= Directions for this task =
Give back the records in full, with every line exactly as it was.

= Data listing =
-- ==== Sys2Proof/Syntax.lean ====
section
/-! DEFINITION. The instructions: one constructor for each row of spec/opcode_table.json, the five commands a host
writes to CMD (30_encoding R82) and the nine micro-steps of the sequencer (R87). -/

namespace Sys2Proof

/-- A command (`nop` to `qr`) or a sequencer micro-step (`qrCol0` to `finalize`).
`klen` and `nlen` are the KLEN and NLEN fields of the command word (R81); `r` is the double-round that a quarter-round
micro-step belongs to, spc = 8r + q (R87; log entry 14). -/
inductive Instr where
  | nop
  | init (klen nlen : BitVec 8)
  | initCtr (klen nlen : BitVec 8)
  | nextBlock
  | qr
  | qrCol0 (r : BitVec 4)
  | qrCol1 (r : BitVec 4)
  | qrCol2 (r : BitVec 4)
  | qrCol3 (r : BitVec 4)
  | qrDiag0 (r : BitVec 4)
  | qrDiag1 (r : BitVec 4)
  | qrDiag2 (r : BitVec 4)
  | qrDiag3 (r : BitVec 4)
  | finalize
  deriving DecidableEq, Repr

end Sys2Proof
end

= Completed exercise =
-- ==== Sys2Proof/Syntax.lean ====
section
/-! DEFINITION. The instructions: one constructor for each row of spec/opcode_table.json, the five commands a host
writes to CMD (30_encoding R82) and the nine micro-steps of the sequencer (R87). -/

namespace Sys2Proof

/-- A command (`nop` to `qr`) or a sequencer micro-step (`qrCol0` to `finalize`).
`klen` and `nlen` are the KLEN and NLEN fields of the command word (R81); `r` is the double-round that a quarter-round
micro-step belongs to, spc = 8r + q (R87; log entry 14). -/
inductive Instr where
  | nop
  | init (klen nlen : BitVec 8)
  | initCtr (klen nlen : BitVec 8)
  | nextBlock
  | qr
  | qrCol0 (r : BitVec 4)
  | qrCol1 (r : BitVec 4)
  | qrCol2 (r : BitVec 4)
  | qrCol3 (r : BitVec 4)
  | qrDiag0 (r : BitVec 4)
  | qrDiag1 (r : BitVec 4)
  | qrDiag2 (r : BitVec 4)
  | qrDiag3 (r : BitVec 4)
  | finalize
  deriving DecidableEq, Repr

end Sys2Proof
end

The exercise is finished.